Module 4: Query Performance and Search Optimization
- Refactoring wildcard and regex queries into term-based lookups using keyword fields and proper analyzers.
- Implementing search templates with parameterized queries to reduce parsing overhead on repeated requests.
- Tuning the number of shards queried per request using search_shards to reduce fan-out in large clusters.
- Using doc_values selectively to optimize aggregations on high-cardinality fields without increasing indexing cost.
- Enabling request caching on frequently accessed dashboards with stable time ranges to reduce segment scanning.
- Diagnosing slow queries using the Profile API and identifying bottlenecks in query clauses or field data loading.
Module 5: Resource Management and Throttling
- Configuring circuit breakers to prevent out-of-memory errors from large aggregations or deep pagination.
- Setting up task cancellation policies for long-running search and reindex tasks that exceed SLA thresholds.
- Limiting concurrent segment merges through merge throttling settings to preserve I/O bandwidth for queries.
- Enforcing bulk request size caps at the Logstash output level to avoid overwhelming Elasticsearch ingestion queues.
- Using shard request limits to prevent user-generated dashboards from executing excessively broad searches.
- Monitoring thread pool queue sizes and rejections to identify misconfigured clients or insufficient node resources.
Module 6: Monitoring, Alerting, and Performance Diagnostics
- Deploying Metricbeat on Elasticsearch nodes to collect JVM, filesystem, and OS-level metrics at consistent intervals.

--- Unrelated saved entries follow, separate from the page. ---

/-! Registers: a write of one class leaves the others, and a written register reads as written. -/

@[simp] theorem Ctx.setG_pend (c : Ctx) (r : BitVec 5) (x : Word) :
    (c.setG r x).pend = c.pend := by
  unfold Ctx.setG; split <;> rfl
@[simp] theorem Ctx.setG_queue (c : Ctx) (r : BitVec 5) (x : Word) :
    (c.setG r x).queue = c.queue := by
  unfold Ctx.setG; split <;> rfl
@[simp] theorem Ctx.setG_frame (c : Ctx) (r : BitVec 5) (x : Word) :
    (c.setG r x).frame = c.frame := by
  unfold Ctx.setG; split <;> rfl
@[simp] theorem Ctx.setG_user (c : Ctx) (r : BitVec 5) (x : Word) :
    (c.setG r x).user = c.user := by
  unfold Ctx.setG; split <;> rfl
@[simp] theorem Ctx.setG_trap (c : Ctx) (r : BitVec 5) (x : Word) :
    (c.setG r x).trap = c.trap := by
  unfold Ctx.setG; split <;> rfl
@[simp] theorem Ctx.setG_upcall (c : Ctx) (r : BitVec 5) (x : Word) :
    (c.setG r x).upcall = c.upcall := by
  unfold Ctx.setG; split <;> rfl
@[simp] theorem Ctx.setG_xch (c : Ctx) (r : BitVec 5) (x : Word) :
    (c.setG r x).xch = c.xch := by
  unfold Ctx.setG; split <;> rfl
@[simp] theorem Ctx.setG_streams (c : Ctx) (r : BitVec 5) (x : Word) :
    (c.setG r x).streams = c.streams := by
  unfold Ctx.setG; split <;> rfl
@[simp] theorem Ctx.setG_llk (c : Ctx) (r : BitVec 5) (x : Word) :
    (c.setG r x).llk = c.llk := by
  unfold Ctx.setG; split <;> rfl
@[simp] theorem Ctx.setG_act (c : Ctx) (r : BitVec 5) (x : Word) :
    (c.setG r x).act = c.act := by
  unfold Ctx.setG; split <;> rfl
@[simp] theorem Ctx.setG_level (c : Ctx) (r : BitVec 5) (x : Word) :
    (c.setG r x).level = c.level := by
  unfold Ctx.setG; split <;> rfl
@[simp] theorem Ctx.setG_slotState (c : Ctx) (r : BitVec 5) (x : Word) :
    (c.setG r x).slotState = c.slotState := by
  unfold Ctx.setG; split <;> rfl
@[simp] theorem Ctx.setG_heldFrom (c : Ctx) (r : BitVec 5) (x : Word) :
    (c.setG r x).heldFrom = c.heldFrom := by
  unfold Ctx.setG; split <;> rfl
@[simp] theorem Ctx.setG_longMode (c : Ctx) (r : BitVec 5) (x : Word) :
    (c.setG r x).longMode = c.longMode := by
  unfold Ctx.setG; split <;> rfl
@[simp] theorem Ctx.setG_skip (c : Ctx) (r : BitVec 5) (x : Word) :
    (c.setG r x).skip = c.skip := by
  unfold Ctx.setG; split <;> rfl
@[simp] theorem Ctx.setG_idle (c : Ctx) (r : BitVec 5) (x : Word) :
    (c.setG r x).idle = c.idle := by
  unfold Ctx.setG; split <;> rfl
@[simp] theorem Ctx.setG_yielded (c : Ctx) (r : BitVec 5) (x : Word) :
    (c.setG r x).yielded = c.yielded := by
  unfold Ctx.setG; split <;> rfl
@[simp] theorem Ctx.setG_framed (c : Ctx) (r : BitVec 5) (x : Word) :
    (c.setG r x).framed = c.framed := by
  unfold Ctx.setG; split <;> rfl
@[simp] theorem Ctx.setG_debugged (c : Ctx) (r : BitVec 5) (x : Word) :
    (c.setG r x).debugged = c.debugged := by
  unfold Ctx.setG; split <;> rfl
@[simp] theorem Ctx.setG_regs_f (c : Ctx) (r : BitVec 5) (x : Word) :
    (c.setG r x).regs.f = c.regs.f := by
  unfold Ctx.setG; split <;> rfl
@[simp] theorem Ctx.setG_regs_v (c : Ctx) (r : BitVec 5) (x : Word) :
    (c.setG r x).regs.v = c.regs.v := by
  unfold Ctx.setG; split <;> rfl
@[simp] theorem Ctx.setG_regs_k (c : Ctx) (r : BitVec 5) (x : Word) :
    (c.setG r x).regs.k = c.regs.k := by
  unfold Ctx.setG; split <;> rfl
@[simp] theorem Ctx.setG_regs_q (c : Ctx) (r : BitVec 5) (x : Word) :
    (c.setG r x).regs.q = c.regs.q := by
  unfold Ctx.setG; split <;> rfl
@[simp] theorem Ctx.setF_pend (c : Ctx) (r : BitVec 5) (x : Word) : (c.setF r x).pend = c.pend := rfl
@[simp] theorem Ctx.setF_queue (c : Ctx) (r : BitVec 5) (x : Word) : (c.setF r x).queue = c.queue := rfl
@[simp] theorem Ctx.setF_frame (c : Ctx) (r : BitVec 5) (x : Word) : (c.setF r x).frame = c.frame := rfl
@[simp] theorem Ctx.setF_user (c : Ctx) (r : BitVec 5) (x : Word) : (c.setF r x).user = c.user := rfl
@[simp] theorem Ctx.setF_trap (c : Ctx) (r : BitVec 5) (x : Word) : (c.setF r x).trap = c.trap := rfl
@[simp] theorem Ctx.setF_upcall (c : Ctx) (r : BitVec 5) (x : Word) : (c.setF r x).upcall = c.upcall := rfl
@[simp] theorem Ctx.setF_xch (c : Ctx) (r : BitVec 5) (x : Word) : (c.setF r x).xch = c.xch := rfl
@[simp] theorem Ctx.setF_streams (c : Ctx) (r : BitVec 5) (x : Word) : (c.setF r x).streams = c.streams := rfl
@[simp] theorem Ctx.setF_llk (c : Ctx) (r : BitVec 5) (x : Word) : (c.setF r x).llk = c.llk := rfl
@[simp] theorem Ctx.setF_act (c : Ctx) (r : BitVec 5) (x : Word) : (c.setF r x).act = c.act := rfl
@[simp] theorem Ctx.setF_level (c : Ctx) (r : BitVec 5) (x : Word) : (c.setF r x).level = c.level := rfl
@[simp] theorem Ctx.setF_slotState (c : Ctx) (r : BitVec 5) (x : Word) :
    (c.setF r x).slotState = c.slotState := rfl
@[simp] theorem Ctx.setF_heldFrom (c : Ctx) (r : BitVec 5) (x : Word) :
    (c.setF r x).heldFrom = c.heldFrom := rfl
@[simp] theorem Ctx.setF_longMode (c : Ctx) (r : BitVec 5) (x : Word) :
    (c.setF r x).longMode = c.longMode := rfl
@[simp] theorem Ctx.setF_skip (c : Ctx) (r : BitVec 5) (x : Word) : (c.setF r x).skip = c.skip := rfl
@[simp] theorem Ctx.setF_idle (c : Ctx) (r : BitVec 5) (x : Word) : (c.setF r x).idle = c.idle := rfl
@[simp] theorem Ctx.setF_yielded (c : Ctx) (r : BitVec 5) (x : Word) : (c.setF r x).yielded = c.yielded := rfl
@[simp] theorem Ctx.setF_framed (c : Ctx) (r : BitVec 5) (x : Word) : (c.setF r x).framed = c.framed := rfl
@[simp] theorem Ctx.setF_debugged (c : Ctx) (r : BitVec 5) (x : Word) :
    (c.setF r x).debugged = c.debugged := rfl
@[simp] theorem Ctx.setF_regs_g (c : Ctx) (r : BitVec 5) (x : Word) : (c.setF r x).regs.g = c.regs.g := rfl
@[simp] theorem Ctx.setF_regs_v (c : Ctx) (r : BitVec 5) (x : Word) : (c.setF r x).regs.v = c.regs.v := rfl
@[simp] theorem Ctx.setF_regs_k (c : Ctx) (r : BitVec 5) (x : Word) : (c.setF r x).regs.k = c.regs.k := rfl
@[simp] theorem Ctx.setF_regs_q (c : Ctx) (r : BitVec 5) (x : Word) : (c.setF r x).regs.q = c.regs.q := rfl
@[simp] theorem Ctx.setV_pend (c : Ctx) (r : BitVec 5) (x : VReg) : (c.setV r x).pend = c.pend := rfl
@[simp] theorem Ctx.setV_queue (c : Ctx) (r : BitVec 5) (x : VReg) : (c.setV r x).queue = c.queue := rfl
@[simp] theorem Ctx.setV_frame (c : Ctx) (r : BitVec 5) (x : VReg) : (c.setV r x).frame = c.frame := rfl
@[simp] theorem Ctx.setV_user (c : Ctx) (r : BitVec 5) (x : VReg) : (c.setV r x).user = c.user := rfl
@[simp] theorem Ctx.setV_trap (c : Ctx) (r : BitVec 5) (x : VReg) : (c.setV r x).trap = c.trap := rfl
@[simp] theorem Ctx.setV_upcall (c : Ctx) (r : BitVec 5) (x : VReg) : (c.setV r x).upcall = c.upcall := rfl
@[simp] theorem Ctx.setV_xch (c : Ctx) (r : BitVec 5) (x : VReg) : (c.setV r x).xch = c.xch := rfl
@[simp] theorem Ctx.setV_streams (c : Ctx) (r : BitVec 5) (x : VReg) : (c.setV r x).streams = c.streams := rfl
@[simp] theorem Ctx.setV_llk (c : Ctx) (r : BitVec 5) (x : VReg) : (c.setV r x).llk = c.llk := rfl
@[simp] theorem Ctx.setV_act (c : Ctx) (r : BitVec 5) (x : VReg) : (c.setV r x).act = c.act := rfl
@[simp] theorem Ctx.setV_level (c : Ctx) (r : BitVec 5) (x : VReg) : (c.setV r x).level = c.level := rfl
@[simp] theorem Ctx.setV_slotState (c : Ctx) (r : BitVec 5) (x : VReg) :
    (c.setV r x).slotState = c.slotState := rfl
@[simp] theorem Ctx.setV_heldFrom (c : Ctx) (r : BitVec 5) (x : VReg) :
    (c.setV r x).heldFrom = c.heldFrom := rfl
@[simp] theorem Ctx.setV_longMode (c : Ctx) (r : BitVec 5) (x : VReg) :
    (c.setV r x).longMode = c.longMode := rfl
@[simp] theorem Ctx.setV_skip (c : Ctx) (r : BitVec 5) (x : VReg) : (c.setV r x).skip = c.skip := rfl
@[simp] theorem Ctx.setV_idle (c : Ctx) (r : BitVec 5) (x : VReg) : (c.setV r x).idle = c.idle := rfl
@[simp] theorem Ctx.setV_yielded (c : Ctx) (r : BitVec 5) (x : VReg) : (c.setV r x).yielded = c.yielded := rfl
@[simp] theorem Ctx.setV_framed (c : Ctx) (r : BitVec 5) (x : VReg) : (c.setV r x).framed = c.framed := rfl
@[simp] theorem Ctx.setV_debugged (c : Ctx) (r : BitVec 5) (x : VReg) :
    (c.setV r x).debugged = c.debugged := rfl
@[simp] theorem Ctx.setV_regs_g (c : Ctx) (r : BitVec 5) (x : VReg) : (c.setV r x).regs.g = c.regs.g := rfl
@[simp] theorem Ctx.setV_regs_f (c : Ctx) (r : BitVec 5) (x : VReg) : (c.setV r x).regs.f = c.regs.f := rfl
@[simp] theorem Ctx.setV_regs_k (c : Ctx) (r : BitVec 5) (x : VReg) : (c.setV r x).regs.k = c.regs.k := rfl
@[simp] theorem Ctx.setV_regs_q (c : Ctx) (r : BitVec 5) (x : VReg) : (c.setV r x).regs.q = c.regs.q := rfl
@[simp] theorem Ctx.setK_pend (c : Ctx) (r : BitVec 3) (x : W32) :
    (c.setK r x).pend = c.pend := by
  unfold Ctx.setK; split <;> rfl
@[simp] theorem Ctx.setK_queue (c : Ctx) (r : BitVec 3) (x : W32) :
    (c.setK r x).queue = c.queue := by
  unfold Ctx.setK; split <;> rfl
@[simp] theorem Ctx.setK_frame (c : Ctx) (r : BitVec 3) (x : W32) :
    (c.setK r x).frame = c.frame := by
  unfold Ctx.setK; split <;> rfl
@[simp] theorem Ctx.setK_user (c : Ctx) (r : BitVec 3) (x : W32) :
    (c.setK r x).user = c.user := by
  unfold Ctx.setK; split <;> rfl
@[simp] theorem Ctx.setK_trap (c : Ctx) (r : BitVec 3) (x : W32) :
    (c.setK r x).trap = c.trap := by
  unfold Ctx.setK; split <;> rfl
@[simp] theorem Ctx.setK_upcall (c : Ctx) (r : BitVec 3) (x : W32) :
    (c.setK r x).upcall = c.upcall := by
  unfold Ctx.setK; split <;> rfl
@[simp] theorem Ctx.setK_xch (c : Ctx) (r : BitVec 3) (x : W32) :
    (c.setK r x).xch = c.xch := by
  unfold Ctx.setK; split <;> rfl
@[simp] theorem Ctx.setK_streams (c : Ctx) (r : BitVec 3) (x : W32) :
    (c.setK r x).streams = c.streams := by
  unfold Ctx.setK; split <;> rfl
@[simp] theorem Ctx.setK_llk (c : Ctx) (r : BitVec 3) (x : W32) :
    (c.setK r x).llk = c.llk := by
  unfold Ctx.setK; split <;> rfl
@[simp] theorem Ctx.setK_act (c : Ctx) (r : BitVec 3) (x : W32) :
    (c.setK r x).act = c.act := by
  unfold Ctx.setK; split <;> rfl
@[simp] theorem Ctx.setK_level (c : Ctx) (r : BitVec 3) (x : W32) :
    (c.setK r x).level = c.level := by
  unfold Ctx.setK; split <;> rfl
@[simp] theorem Ctx.setK_slotState (c : Ctx) (r : BitVec 3) (x : W32) :
    (c.setK r x).slotState = c.slotState := by
  unfold Ctx.setK; split <;> rfl
@[simp] theorem Ctx.setK_heldFrom (c : Ctx) (r : BitVec 3) (x : W32) :
    (c.setK r x).heldFrom = c.heldFrom := by
  unfold Ctx.setK; split <;> rfl
@[simp] theorem Ctx.setK_longMode (c : Ctx) (r : BitVec 3) (x : W32) :
    (c.setK r x).longMode = c.longMode := by
  unfold Ctx.setK; split <;> rfl
@[simp] theorem Ctx.setK_skip (c : Ctx) (r : BitVec 3) (x : W32) :
    (c.setK r x).skip = c.skip := by
  unfold Ctx.setK; split <;> rfl
@[simp] theorem Ctx.setK_idle (c : Ctx) (r : BitVec 3) (x : W32) :
    (c.setK r x).idle = c.idle := by
  unfold Ctx.setK; split <;> rfl
@[simp] theorem Ctx.setK_yielded (c : Ctx) (r : BitVec 3) (x : W32) :
    (c.setK r x).yielded = c.yielded := by
  unfold Ctx.setK; split <;> rfl
@[simp] theorem Ctx.setK_framed (c : Ctx) (r : BitVec 3) (x : W32) :
    (c.setK r x).framed = c.framed := by
  unfold Ctx.setK; split <;> rfl
@[simp] theorem Ctx.setK_debugged (c : Ctx) (r : BitVec 3) (x : W32) :
    (c.setK r x).debugged = c.debugged := by
  unfold Ctx.setK; split <;> rfl
@[simp] theorem Ctx.setK_regs_g (c : Ctx) (r : BitVec 3) (x : W32) :
    (c.setK r x).regs.g = c.regs.g := by
  unfold Ctx.setK; split <;> rfl
@[simp] theorem Ctx.setK_regs_f (c : Ctx) (r : BitVec 3) (x : W32) :
    (c.setK r x).regs.f = c.regs.f := by
  unfold Ctx.setK; split <;> rfl
@[simp] theorem Ctx.setK_regs_v (c : Ctx) (r : BitVec 3) (x : W32) :
    (c.setK r x).regs.v = c.regs.v := by
  unfold Ctx.setK; split <;> rfl
@[simp] theorem Ctx.setK_regs_q (c : Ctx) (r : BitVec 3) (x : W32) :
    (c.setK r x).regs.q = c.regs.q := by
  unfold Ctx.setK; split <;> rfl
@[simp] theorem Ctx.setQ_pend (c : Ctx) (r : BitVec 5) (x : QReg) : (c.setQ r x).pend = c.pend := rfl
@[simp] theorem Ctx.setQ_queue (c : Ctx) (r : BitVec 5) (x : QReg) : (c.setQ r x).queue = c.queue := rfl
@[simp] theorem Ctx.setQ_frame (c : Ctx) (r : BitVec 5) (x : QReg) : (c.setQ r x).frame = c.frame := rfl
@[simp] theorem Ctx.setQ_user (c : Ctx) (r : BitVec 5) (x : QReg) : (c.setQ r x).user = c.user := rfl
@[simp] theorem Ctx.setQ_trap (c : Ctx) (r : BitVec 5) (x : QReg) : (c.setQ r x).trap = c.trap := rfl
@[simp] theorem Ctx.setQ_upcall (c : Ctx) (r : BitVec 5) (x : QReg) : (c.setQ r x).upcall = c.upcall := rfl
@[simp] theorem Ctx.setQ_xch (c : Ctx) (r : BitVec 5) (x : QReg) : (c.setQ r x).xch = c.xch := rfl
@[simp] theorem Ctx.setQ_streams (c : Ctx) (r : BitVec 5) (x : QReg) : (c.setQ r x).streams = c.streams := rfl
@[simp] theorem Ctx.setQ_llk (c : Ctx) (r : BitVec 5) (x : QReg) : (c.setQ r x).llk = c.llk := rfl
@[simp] theorem Ctx.setQ_act (c : Ctx) (r : BitVec 5) (x : QReg) : (c.setQ r x).act = c.act := rfl
@[simp] theorem Ctx.setQ_level (c : Ctx) (r : BitVec 5) (x : QReg) : (c.setQ r x).level = c.level := rfl
@[simp] theorem Ctx.setQ_slotState (c : Ctx) (r : BitVec 5) (x : QReg) :
    (c.setQ r x).slotState = c.slotState := rfl
@[simp] theorem Ctx.setQ_heldFrom (c : Ctx) (r : BitVec 5) (x : QReg) :
    (c.setQ r x).heldFrom = c.heldFrom := rfl
@[simp] theorem Ctx.setQ_longMode (c : Ctx) (r : BitVec 5) (x : QReg) :
    (c.setQ r x).longMode = c.longMode := rfl
@[simp] theorem Ctx.setQ_skip (c : Ctx) (r : BitVec 5) (x : QReg) : (c.setQ r x).skip = c.skip := rfl
@[simp] theorem Ctx.setQ_idle (c : Ctx) (r : BitVec 5) (x : QReg) : (c.setQ r x).idle = c.idle := rfl
@[simp] theorem Ctx.setQ_yielded (c : Ctx) (r : BitVec 5) (x : QReg) : (c.setQ r x).yielded = c.yielded := rfl
@[simp] theorem Ctx.setQ_framed (c : Ctx) (r : BitVec 5) (x : QReg) : (c.setQ r x).framed = c.framed := rfl
@[simp] theorem Ctx.setQ_debugged (c : Ctx) (r : BitVec 5) (x : QReg) :
    (c.setQ r x).debugged = c.debugged := rfl
@[simp] theorem Ctx.setQ_regs_g (c : Ctx) (r : BitVec 5) (x : QReg) : (c.setQ r x).regs.g = c.regs.g := rfl
@[simp] theorem Ctx.setQ_regs_f (c : Ctx) (r : BitVec 5) (x : QReg) : (c.setQ r x).regs.f = c.regs.f := rfl
@[simp] theorem Ctx.setQ_regs_v (c : Ctx) (r : BitVec 5) (x : QReg) : (c.setQ r x).regs.v = c.regs.v := rfl
@[simp] theorem Ctx.setQ_regs_k (c : Ctx) (r : BitVec 5) (x : QReg) : (c.setQ r x).regs.k = c.regs.k := rfl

- Creating custom Kibana dashboards focused on indexing latency, query latency, and segment count per index.
- Setting up alerts on shard count per node to detect imbalanced allocations before performance degrades.
- Using the Elasticsearch _nodes/hot_threads API during peak load to identify CPU-intensive operations.
- Correlating slow logs with application timestamps to isolate performance bottlenecks in client-side processing.
- Establishing baselines for normal GC frequency and duration to detect memory pressure before outages occur.
Module 7: Security and Performance Trade-offs
- Assessing the performance impact of field- and document-level security on query execution and caching.
- Configuring TLS between nodes with cipher suites that balance encryption strength and CPU overhead.
- Implementing role-based access with minimized privilege sets to reduce authorization evaluation latency.
- Evaluating the cost of audit logging at different verbosity levels on disk I/O and node performance.
- Using API keys instead of basic auth for machine-to-machine communication to reduce authentication round trips.
- Disabling unused security features like realm chaining in single-identity environments to streamline authentication paths.
Module 8: Disaster Recovery and Resilience Planning
- Scheduling snapshot operations during off-peak hours to minimize repository I/O contention with live queries.
- Testing restore procedures on representative index sets to validate recovery time objectives (RTO).
- Replicating critical indices to a secondary cluster using CCR with appropriate follower read scaling.
- Configuring shard allocation awareness to ensure replicas are placed on separate racks or availability zones.
- Pruning stale snapshots automatically to prevent unbounded growth in shared repository storage.
- Validating snapshot repository performance under load to ensure it does not become a bottleneck during backup windows.